Exercise prompt: Each line holding the string "with" is to be copied from the data.

(Stored items)
——————————
-- ==== Sys2Proof/Machine/Arithmetic.lean ====
section
/-! DEFINITION. Meanings of 40_arithmetic_logic.md: ADC SBC AND ORA EOR BIT CMP CPX CPY INC DEC INX INY DEX
DEY. First what each does to registers and flags with its operand, then one meaning per opcode. -/

namespace Sys2Proof.Machine

/-- `ADC` on `A` (R145). -/
def opAdc (m : Byte) (s : State) : State :=
  let r := aluAdc s.a m s.p
  (s.setA r.1).setP r.2

/-- `SBC` on `A` (R146). -/
def opSbc (m : Byte) (s : State) : State :=
  let r := aluSbc s.a m s.p
  (s.setA r.1).setP r.2

/-- A value put into `A` with `NZ` of it. -/
def loadA (v : Byte) (s : State) : State := (s.setA v).setP (setNZ v s.p)

/-- A value put into `X` with `NZ` of it. -/
def loadX (v : Byte) (s : State) : State := (s.setX v).setP (setNZ v s.p)

/-- A value put into `Y` with `NZ` of it. -/
def loadY (v : Byte) (s : State) : State := (s.setY v).setP (setNZ v s.p)

/-- `AND` (R147). -/
def opAnd (m : Byte) (s : State) : State := loadA (s.a &&& m) s

/-- `ORA` (R148). -/
def opOra (m : Byte) (s : State) : State := loadA (s.a ||| m) s

/-- `EOR` (R149). -/
def opEor (m : Byte) (s : State) : State := loadA (s.a ^^^ m) s

/-- `BIT` (R150). -/
def opBit (m : Byte) (s : State) : State := s.setP (aluBit s.a m s.p)

/-- `CMP` (R151). -/
def opCmp (m : Byte) (s : State) : State := s.setP (aluCompare s.a m s.p)

/-- `CPX` (R152). -/
def opCpx (m : Byte) (s : State) : State := s.setP (aluCompare s.x m s.p)

/-- `CPY` (R153). -/
def opCpy (m : Byte) (s : State) : State := s.setP (aluCompare s.y m s.p)

/-- `INX` (R156). -/
def opInx (s : State) : State :=
  let r := aluInc s.x s.p
  (s.setX r.1).setP r.2

/-- `INY` (R157). -/
def opIny (s : State) : State :=
  let r := aluInc s.y s.p
  (s.setY r.1).setP r.2

/-- `DEX` (R158). -/
def opDex (s : State) : State :=
  let r := aluDec s.x s.p
  (s.setX r.1).setP r.2

/-- `DEY` (R159). -/
def opDey (s : State) : State :=
  let r := aluDec s.y s.p
  (s.setY r.1).setP r.2

/-- `ADC` Immediate, opcode 69 (R145). -/
def execAdcImm (v : Byte) (s : State) : Result := readInstr opAdc (.imm v) 2 s

/-- `ADC` ZeroPage, opcode 65 (R145). -/
def execAdcZp (z : Byte) (s : State) : Result := readInstr opAdc (.mem (.zp z)) 3 s

/-- `ADC` ZeroPageX, opcode 75 (R145). -/
def execAdcZpx (z : Byte) (s : State) : Result := readInstr opAdc (.mem (.zpx z)) 4 s

/-- `ADC` Absolute, opcode 6D (R145). -/
def execAdcAbs (w : Word) (s : State) : Result := readInstr opAdc (.mem (.abs w)) 4 s

/-- `ADC` AbsoluteX, opcode 7D (R145). -/
def execAdcAbx (w : Word) (s : State) : Result := readInstr opAdc (.mem (.abx w)) 4 s

/-- `ADC` AbsoluteY, opcode 79 (R145). -/
def execAdcAby (w : Word) (s : State) : Result := readInstr opAdc (.mem (.aby w)) 4 s

/-- `ADC` IndirectX, opcode 61 (R145). -/
def execAdcIzx (z : Byte) (s : State) : Result := readInstr opAdc (.mem (.izx z)) 6 s

/-- `ADC` IndirectY, opcode 71 (R145). -/
def execAdcIzy (z : Byte) (s : State) : Result := readInstr opAdc (.mem (.izy z)) 5 s

/-- `SBC` Immediate, opcode E9 (R146). -/
def execSbcImm (v : Byte) (s : State) : Result := readInstr opSbc (.imm v) 2 s

/-- `SBC` ZeroPage, opcode E5 (R146). -/
def execSbcZp (z : Byte) (s : State) : Result := readInstr opSbc (.mem (.zp z)) 3 s

/-- `SBC` ZeroPageX, opcode F5 (R146). -/
def execSbcZpx (z : Byte) (s : State) : Result := readInstr opSbc (.mem (.zpx z)) 4 s

/-- `SBC` Absolute, opcode ED (R146). -/
def execSbcAbs (w : Word) (s : State) : Result := readInstr opSbc (.mem (.abs w)) 4 s

/-- `SBC` AbsoluteX, opcode FD (R146). -/
def execSbcAbx (w : Word) (s : State) : Result := readInstr opSbc (.mem (.abx w)) 4 s

/-- `SBC` AbsoluteY, opcode F9 (R146). -/
def execSbcAby (w : Word) (s : State) : Result := readInstr opSbc (.mem (.aby w)) 4 s

/-- `SBC` IndirectX, opcode E1 (R146). -/
def execSbcIzx (z : Byte) (s : State) : Result := readInstr opSbc (.mem (.izx z)) 6 s

/-- `SBC` IndirectY, opcode F1 (R146). -/
def execSbcIzy (z : Byte) (s : State) : Result := readInstr opSbc (.mem (.izy z)) 5 s

/-- `AND` Immediate, opcode 29 (R147). -/
def execAndImm (v : Byte) (s : State) : Result := readInstr opAnd (.imm v) 2 s

/-- `AND` ZeroPage, opcode 25 (R147). -/
def execAndZp (z : Byte) (s : State) : Result := readInstr opAnd (.mem (.zp z)) 3 s

/-- `AND` ZeroPageX, opcode 35 (R147). -/
def execAndZpx (z : Byte) (s : State) : Result := readInstr opAnd (.mem (.zpx z)) 4 s

/-- `AND` Absolute, opcode 2D (R147). -/
def execAndAbs (w : Word) (s : State) : Result := readInstr opAnd (.mem (.abs w)) 4 s

/-- `AND` AbsoluteX, opcode 3D (R147). -/
def execAndAbx (w : Word) (s : State) : Result := readInstr opAnd (.mem (.abx w)) 4 s

/-- `AND` AbsoluteY, opcode 39 (R147). -/
def execAndAby (w : Word) (s : State) : Result := readInstr opAnd (.mem (.aby w)) 4 s

/-- `AND` IndirectX, opcode 21 (R147). -/
def execAndIzx (z : Byte) (s : State) : Result := readInstr opAnd (.mem (.izx z)) 6 s

/-- `AND` IndirectY, opcode 31 (R147). -/
def execAndIzy (z : Byte) (s : State) : Result := readInstr opAnd (.mem (.izy z)) 5 s

/-- `ORA` Immediate, opcode 09 (R148). -/
def execOraImm (v : Byte) (s : State) : Result := readInstr opOra (.imm v) 2 s

/-- `ORA` ZeroPage, opcode 05 (R148). -/
def execOraZp (z : Byte) (s : State) : Result := readInstr opOra (.mem (.zp z)) 3 s

/-- `ORA` ZeroPageX, opcode 15 (R148). -/
def execOraZpx (z : Byte) (s : State) : Result := readInstr opOra (.mem (.zpx z)) 4 s

/-- `ORA` Absolute, opcode 0D (R148). -/
def execOraAbs (w : Word) (s : State) : Result := readInstr opOra (.mem (.abs w)) 4 s

/-- `ORA` AbsoluteX, opcode 1D (R148). -/
def execOraAbx (w : Word) (s : State) : Result := readInstr opOra (.mem (.abx w)) 4 s

/-- `ORA` AbsoluteY, opcode 19 (R148). -/
def execOraAby (w : Word) (s : State) : Result := readInstr opOra (.mem (.aby w)) 4 s

/-- `ORA` IndirectX, opcode 01 (R148). -/
def execOraIzx (z : Byte) (s : State) : Result := readInstr opOra (.mem (.izx z)) 6 s

/-- `ORA` IndirectY, opcode 11 (R148). -/
def execOraIzy (z : Byte) (s : State) : Result := readInstr opOra (.mem (.izy z)) 5 s

/-- `EOR` Immediate, opcode 49 (R149). -/
def execEorImm (v : Byte) (s : State) : Result := readInstr opEor (.imm v) 2 s

/-- `EOR` ZeroPage, opcode 45 (R149). -/
def execEorZp (z : Byte) (s : State) : Result := readInstr opEor (.mem (.zp z)) 3 s

/-- `EOR` ZeroPageX, opcode 55 (R149). -/
def execEorZpx (z : Byte) (s : State) : Result := readInstr opEor (.mem (.zpx z)) 4 s

/-- `EOR` Absolute, opcode 4D (R149). -/
def execEorAbs (w : Word) (s : State) : Result := readInstr opEor (.mem (.abs w)) 4 s

/-- `EOR` AbsoluteX, opcode 5D (R149). -/
def execEorAbx (w : Word) (s : State) : Result := readInstr opEor (.mem (.abx w)) 4 s

/-- `EOR` AbsoluteY, opcode 59 (R149). -/
def execEorAby (w : Word) (s : State) : Result := readInstr opEor (.mem (.aby w)) 4 s

/-- `EOR` IndirectX, opcode 41 (R149). -/
def execEorIzx (z : Byte) (s : State) : Result := readInstr opEor (.mem (.izx z)) 6 s

/-- `EOR` IndirectY, opcode 51 (R149). -/
def execEorIzy (z : Byte) (s : State) : Result := readInstr opEor (.mem (.izy z)) 5 s

/-- `BIT` ZeroPage, opcode 24 (R150). -/
def execBitZp (z : Byte) (s : State) : Result := readInstr opBit (.mem (.zp z)) 3 s

/-- `BIT` Absolute, opcode 2C (R150). -/
def execBitAbs (w : Word) (s : State) : Result := readInstr opBit (.mem (.abs w)) 4 s

/-- `CMP` Immediate, opcode C9 (R151). -/
def execCmpImm (v : Byte) (s : State) : Result := readInstr opCmp (.imm v) 2 s

/-- `CMP` ZeroPage, opcode C5 (R151). -/
def execCmpZp (z : Byte) (s : State) : Result := readInstr opCmp (.mem (.zp z)) 3 s

/-- `CMP` ZeroPageX, opcode D5 (R151). -/
def execCmpZpx (z : Byte) (s : State) : Result := readInstr opCmp (.mem (.zpx z)) 4 s

/-- `CMP` Absolute, opcode CD (R151). -/
def execCmpAbs (w : Word) (s : State) : Result := readInstr opCmp (.mem (.abs w)) 4 s

/-- `CMP` AbsoluteX, opcode DD (R151). -/
def execCmpAbx (w : Word) (s : State) : Result := readInstr opCmp (.mem (.abx w)) 4 s

/-- `CMP` AbsoluteY, opcode D9 (R151). -/
def execCmpAby (w : Word) (s : State) : Result := readInstr opCmp (.mem (.aby w)) 4 s

/-- `CMP` IndirectX, opcode C1 (R151). -/
def execCmpIzx (z : Byte) (s : State) : Result := readInstr opCmp (.mem (.izx z)) 6 s

/-- `CMP` IndirectY, opcode D1 (R151). -/
def execCmpIzy (z : Byte) (s : State) : Result := readInstr opCmp (.mem (.izy z)) 5 s

/-- `CPX` Immediate, opcode E0 (R152). -/
def execCpxImm (v : Byte) (s : State) : Result := readInstr opCpx (.imm v) 2 s

/-- `CPX` ZeroPage, opcode E4 (R152). -/
def execCpxZp (z : Byte) (s : State) : Result := readInstr opCpx (.mem (.zp z)) 3 s

/-- `CPX` Absolute, opcode EC (R152). -/
def execCpxAbs (w : Word) (s : State) : Result := readInstr opCpx (.mem (.abs w)) 4 s

/-- `CPY` Immediate, opcode C0 (R153). -/
def execCpyImm (v : Byte) (s : State) : Result := readInstr opCpy (.imm v) 2 s

/-- `CPY` ZeroPage, opcode C4 (R153). -/
def execCpyZp (z : Byte) (s : State) : Result := readInstr opCpy (.mem (.zp z)) 3 s

/-- `CPY` Absolute, opcode CC (R153). -/
def execCpyAbs (w : Word) (s : State) : Result := readInstr opCpy (.mem (.abs w)) 4 s

/-- `INC` ZeroPage, opcode E6 (R154). -/
def execIncZp (z : Byte) (s : State) : Result := modifyInstr aluInc (.mem (.zp z)) 5 s

/-- `INC` ZeroPageX, opcode F6 (R154). -/
def execIncZpx (z : Byte) (s : State) : Result := modifyInstr aluInc (.mem (.zpx z)) 6 s

/-- `INC` Absolute, opcode EE (R154). -/
def execIncAbs (w : Word) (s : State) : Result := modifyInstr aluInc (.mem (.abs w)) 6 s

/-- `INC` AbsoluteX, opcode FE (R154). -/
def execIncAbx (w : Word) (s : State) : Result := modifyInstr aluInc (.mem (.abx w)) 7 s

/-- `DEC` ZeroPage, opcode C6 (R155). -/
def execDecZp (z : Byte) (s : State) : Result := modifyInstr aluDec (.mem (.zp z)) 5 s

/-- `DEC` ZeroPageX, opcode D6 (R155). -/
def execDecZpx (z : Byte) (s : State) : Result := modifyInstr aluDec (.mem (.zpx z)) 6 s

/-- `DEC` Absolute, opcode CE (R155). -/
def execDecAbs (w : Word) (s : State) : Result := modifyInstr aluDec (.mem (.abs w)) 6 s

/-- `DEC` AbsoluteX, opcode DE (R155). -/
def execDecAbx (w : Word) (s : State) : Result := modifyInstr aluDec (.mem (.abx w)) 7 s

/-- `INX`, opcode E8 (R156). -/
def execInx (s : State) : Result := impliedInstr opInx 2 s

/-- `INY`, opcode C8 (R157). -/
def execIny (s : State) : Result := impliedInstr opIny 2 s

/-- `DEX`, opcode CA (R158). -/
def execDex (s : State) : Result := impliedInstr opDex 2 s

/-- `DEY`, opcode 88 (R159). -/
def execDey (s : State) : Result := impliedInstr opDey 2 s

end Sys2Proof.Machine
end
——————————
Reply to the exercise:
DEY. First what each does to registers and flags with its operand, then one meaning per opcode. -/
/-- A value put into `A` with `NZ` of it. -/
/-- A value put into `X` with `NZ` of it. -/
/-- A value put into `Y` with `NZ` of it. -/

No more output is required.